How to Analyze Open Interest Data for Crypto Trading?


To analyze open interest data for crypto trading, traders need to access reliable sources of data and use appropriate tools and methods. Some of the sources of open interest data for crypto derivatives are:

  • CoinGlass: aggregates open interest data for top coins across major exchanges
  • CryptoQuant: provides open interest data for BTC/USD trading pairs on derivative exchanges
  • The Block: provides advanced charts and data for open interest, trading volume, and funding rates


Some of the tools and methods that traders can use to analyze open interest data are:

  • Charts: Traders can use charts to visualize the changes in open interest over time and compare them with the changes in price and volume. Traders can also use technical indicators, such as moving averages, trend lines, or support and resistance levels, to identify patterns and signals.
  • Tables: Traders can use tables to compare the open interest data across different crypto assets, exchanges, or contract types. Traders can also use filters, such as expiry date, strike price, or delta, to narrow down their analysis.
  • Ratios: Traders can use ratios to measure the relationship between open interest and other metrics, such as trading volume, market capitalization, or price. Some of the common ratios that traders use are:
    • Open Interest/Volume Ratio: This ratio measures how much open interest is generated per unit of trading volume. A high ratio means that there is more open interest than trading volume, which implies that traders are holding their positions longer and expecting larger price movements. A low ratio means that there is less open interest than trading volume, which implies that traders are closing their positions faster and expecting smaller price movements.
    • Open Interest/Market Cap Ratio: This ratio measures how much open interest is generated per unit of market capitalization. A high ratio means that there is more open interest than market capitalization, which implies that traders are using more leverage and taking more risk. A low ratio means that there is less open interest than market capitalization, which implies that traders are using less leverage and taking less risk.
    • Open Interest/Price Ratio: This ratio measures how much open interest is generated per unit of price. A high ratio means that there is more open interest than price, which implies that traders are more interested in the crypto asset and expecting higher returns. A low ratio means that there is less open interest than price, which implies that traders are less interested in the crypto asset and expecting lower returns.


Closing Thoughts


Open interest is a key indicator for crypto traders who want to understand the dynamics of the crypto derivatives market.
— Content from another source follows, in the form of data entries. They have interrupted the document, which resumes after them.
-- ==== Sys2Proof/Machine/Nbr.lean ====
section
/-! DEFINITION. Belay messages on the neighbour links (R205 to R209): grants, writes, acknowledgements, returned credits and closes. -/

namespace Sys2Proof.Machine

/-- Place of the n-th message a predicate selects. -/
def pickNbr (sel : NbrMsg → Bool) : List NbrMsg → Nat → Nat → Option Nat
  | [], _, _ => none
  | m :: l, n, i => if sel m then (match n with
      | 0 => some i
      | k + 1 => pickNbr sel l k (i + 1)) else pickNbr sel l n (i + 1)

/-- Run f on the n-th selected message, its receiving cell and the direction it comes from there; a message of the same link that was sent earlier keeps it
waiting. -/
def State.onNbr (s : State) (sel : NbrMsg → Bool) (n : Nat) (f : State → NbrMsg → Nat → Nat → State) : State :=
  match pickNbr sel s.nbr n 0 with
  | none => s
  | some i =>
    match s.nbr[i]? with
    | none => s
    | some m =>
      if (s.nbr.take i).any (fun x => decide (x.cell = m.cell) && decide (x.dir = m.dir)) then s
      else
        let s := { s with nbr := s.nbr.eraseIdx i }
        match s.neighbour m.cell m.dir with
        | some r => f s m r (opposite m.dir)
        | none => s

/-- Send a message to the neighbour of a cell in a direction. -/
def State.nbrSend (s : State) (L dir : Nat) (b : NbrBody) : State := { s with nbr := s.nbr ++ [{ cell := L, dir := dir, body := b }] }

/-- Does a cell run no program in its section (R209)? -/
def Cell.noProgram (c : Cell) : Bool := c.store.prog.isEmpty

/-- A grant takes effect at a cell (R205): it holds every credit; a cell without a program, or past its Q.END, sends the close at once (R85, R209). -/
def State.takeGrant (s : State) (L d : Nat) (g : Grant) (live : Bool) : State :=
  let c := s.cell L
  if c.noProgram || !live then
    (s.setCell L { c with tx := c.tx.set (d - 1) { win := some g, held := 0, pend := none } }).nbrSend L d (.close (ones g.units) g.gen)
  else s.setCell L { c with tx := c.tx.set (d - 1) { win := some g, held := ones g.units, pend := none } }

/-! ### Kinds of messages -/

def NbrMsg.isGrant (m : NbrMsg) : Bool := match m.body with
  | .grant _ => true
  | _ => false
def NbrMsg.isWrite (m : NbrMsg) : Bool := match m.body with
  | .write .. => true
  | _ => false
def NbrMsg.isAck (m : NbrMsg) : Bool := match m.body with
  | .ack => true
  | _ => false
def NbrMsg.isCredit (m : NbrMsg) : Bool := match m.body with
  | .credit .. => true
  | _ => false
def NbrMsg.isClose (m : NbrMsg) : Bool := match m.body with
  | .close .. => true
  | _ => false

/-- BELAY_GRANT (R205). -/
def execBelayGrant (n : Nat) (s : State) : Host.Outcome State Fault Refusal :=
  .next (s.onNbr NbrMsg.isGrant n (fun s m L d => match m.body with
    | .grant g =>
      let c := s.cell L
      if c.gen = g.gen then s.takeGrant L d g (c.filling || !decide (c.st = .ending ∨ c.st = .idle))
      else s.setCell L { c with tx := c.tx.set (d - 1) { nthD c.tx (d - 1) {} with pend := some g } }
    | _ => s))

/-- A byte of a neighbour write reached its receiver with bad parity: the sector that holds it is poisoned (R363). -/
def State.nbrParity (s : State) (L off span : Nat) : State :=
  if s.upsets.isEmpty then s
  else match (List.range span).find? (fun k => s.upsets.contains (.nbrByte L k)) with
    | none => s
    | some k =>
      let sec := scratchAddr L (off + k) / 64
      { s with upsets := s.upsets.erase (.nbrByte L k), poison := insNat sec s.poison }.raise
        { code := 0x2200, kind := 1, src := L, addr := some (64 * sec), detail := L % 16 }

/-- NEIGHBOUR_WRITE (R207): the write lands, its units become FULL and the receiver acknowledges. -/
def execNeighbourWrite (n : Nat) (s : State) : Host.Outcome State Fault Refusal :=
  .next (s.onNbr NbrMsg.isWrite n (fun s m L d => match m.body with
    | .write off span parts pois _ =>
      let w := nthD (s.cell L).rx (d - 1) {}
      let s := if w.granted then
          let s := parts.foldl (fun s r => s.ownWrite L r.1 r.2 pois) s
          let s := s.nbrParity L off span
          let c := s.cell L
          let full := (unitsIn w.base w.units off span).foldl (fun m u => m ||| 2 ^ u) w.full
          ((s.setCell L { c with rx := c.rx.set (d - 1) { w with full := full } }).bump (R.CELL_BELAY_RX L (d - 1)) F.CELL_BELAY_RX_WRITES 1).portWaits L
        else s
      s.nbrSend L d .ack
    | _ => s))

/-- Drop the oldest neighbour write of a direction. -/
def dropNbr (d : Nat) : List (Nat × QInstr) → List (Nat × QInstr)
  | [] => []
  | p :: l => if p.1 = d then l else p :: dropNbr d l

/-- NEIGHBOUR_ACK (R207): the oldest T.ST of that direction completes. -/
def execNeighbourAck (n : Nat) (s : State) : Host.Outcome State Fault Refusal :=
  .next (s.onNbr NbrMsg.isAck n (fun s _ L d =>
    s.setCell L { s.cell L with nbrOut := dropNbr d (s.cell L).nbrOut }))

/-- BELAY_CREDIT_RETURN (R208): the sender of the window's writes holds the unit again; one that has executed its Q.END, or has left the generation since, returns
it in a close (R85, R209). -/
def execBelayCreditReturn (n : Nat) (s : State) : Host.Outcome State Fault Refusal :=
  .next (s.onNbr NbrMsg.isCredit n (fun s m L d => match m.body with
    | .credit u gen =>
      let c := s.cell L
      let x := nthD c.tx (d - 1) {}
      let back := s.nbrSend L d (.close (2 ^ u) gen)
      (match x.win with
      | some w =>
        if w.gen ≠ gen ∨ c.st = .ending ∨ c.st = .idle then back
        else s.setCell L { c with tx := c.tx.set (d - 1) { x with held := x.held ||| 2 ^ u } }
      | none => back)
    | _ => s))

/-- BELAY_CLOSE (R209). -/
def execBelayClose (n : Nat) (s : State) : Host.Outcome State Fault Refusal :=
  .next (s.onNbr NbrMsg.isClose n (fun s m L d => match m.body with
    | .close m gen =>
      let c := s.cell L
      let w := nthD c.rx (d - 1) {}
      if w.granted ∧ c.gen = gen then s.setCell L { c with rx := c.rx.set (d - 1) { w with closed := true, home := w.home ||| m } } else s
    | _ => s))

end Sys2Proof.Machine
end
By tracking and analyzing open interest data, traders can gain insights into the market sentiment, momentum, and volatility of a crypto asset.

However, open interest is not a standalone indicator and should be used in conjunction with other metrics, such as price, volume, funding rates, and implied volatility. Moreover, traders should be aware of the limitations and risks of trading crypto derivatives, such as leverage, liquidation, counterparty risk, and regulatory uncertainty.